[Start of Attachment]
-- ==== Sys2Proof/Tests/Slice0.lean ====
section
/-! SUPPORT. Smoke tests of the form checks, the worked examples of the manual, and for each statement with hypotheses a
witness: concrete states and operands that meet them. -/

namespace Sys2Proof.Tests

open Sys2Proof Sys2Proof.Machine

/-! ## Form checks: one ill-formed term each (R141, R202; 10.7) -/

def upd (offset : Byte) (data : List Byte) : Update :=
  { region := 5, version := 1, offset := offset, mask := none, closeAfter := false, data := data }

theorem test_update_needs_a_byte : (Instr.updateArrival 0 7 (upd 0 [])).wellFormed = false := by decide
theorem test_update_takes_at_most_32 : (Instr.updateArrival 0 7 (upd 0 (List.replicate 33 1))).wellFormed = false := by
  decide
theorem test_update_stays_in_its_region : (Instr.updateArrival 0 7 (upd 255 [1, 2])).wellFormed = false := by decide
theorem test_update_may_end_at_256 : (Instr.updateArrival 0 7 (upd 254 [1, 2])).wellFormed = true := by decide
theorem test_held_count_over_64 : (Instr.presenceArrival 0 7 .member 65).wellFormed = false := by decide
theorem test_claimed_objection_over_255 :
    (Instr.objectArrival 0 7 { station := 2, number := 1 } 5 .claimed 7 256).wellFormed = false := by decide
theorem test_part_needs_32_bytes :
    (Instr.snapArrival 0 7 { peer := 3, region := 5, version := 1, part := 0, data := [1] }).wellFormed = false := by
  decide
theorem test_dir_needs_eight_entries : (Instr.dirArrival 0 7 3 0 []).wellFormed = false := by decide
theorem test_settling_dir_entry_needs_a_last_owner :
    (Instr.dirArrival 0 7 3 0 (List.replicate 8 { shown := .settling, lastOwner := none, version := 0 })).wellFormed =
      false := by decide
theorem test_record_of_14_bytes : (Instr.putCommand 0 (List.replicate 14 1)).wellFormed = false := by decide
theorem test_write_record_needs_its_data : (Instr.putCommand 0 [5, 4, 3, 2, 0, 3, 0, 0, 0, 0, 0, 0, 0, 0, 0]).wellFormed =
    false := by decide
theorem test_assigned_code_is_not_unassigned : (Instr.unassignedTransaction 0 13).wellFormed = false := by decide
theorem test_activity_ends_after_it_begins : (Instr.lineActivityDeferral 5 4).wellFormed = false := by decide

/-! ## The line: CRC, layouts, times, ranks -/

/-- The check value of this CRC for the ASCII digits 1 to 9, from the literature: 29B1 hexadecimal (R140). -/
theorem test_crc_of_the_digits : crc [0x31, 0x32, 0x33, 0x34, 0x35, 0x36, 0x37, 0x38, 0x39] = 0x29B1 := by
  decide +kernel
[End of Attachment]
_Work to be completed_.
What is needed is an exact printout of every line from the one with "theorem test_record_of_14_bytes : (Instr.putCommand" through the end of the data, including both, and nothing more.

_Your solution_.
theorem test_record_of_14_bytes : (Instr.putCommand 0 (List.replicate 14 1)).wellFormed = false := by decide
theorem test_write_record_needs_its_data : (Instr.putCommand 0 [5, 4, 3, 2, 0, 3, 0, 0, 0, 0, 0, 0, 0, 0, 0]).wellFormed =
    false := by decide
theorem test_assigned_code_is_not_unassigned : (Instr.unassignedTransaction 0 13).wellFormed = false := by decide
theorem test_activity_ends_after_it_begins : (Instr.lineActivityDeferral 5 4).wellFormed = false := by decide

/-! ## The line: CRC, layouts, times, ranks -/

/-- The check value of this CRC for the ASCII digits 1 to 9, from the literature: 29B1 hexadecimal (R140). -/
theorem test_crc_of_the_digits : crc [0x31, 0x32, 0x33, 0x34, 0x35, 0x36, 0x37, 0x38, 0x39] = 0x29B1 := by
  decide +kernel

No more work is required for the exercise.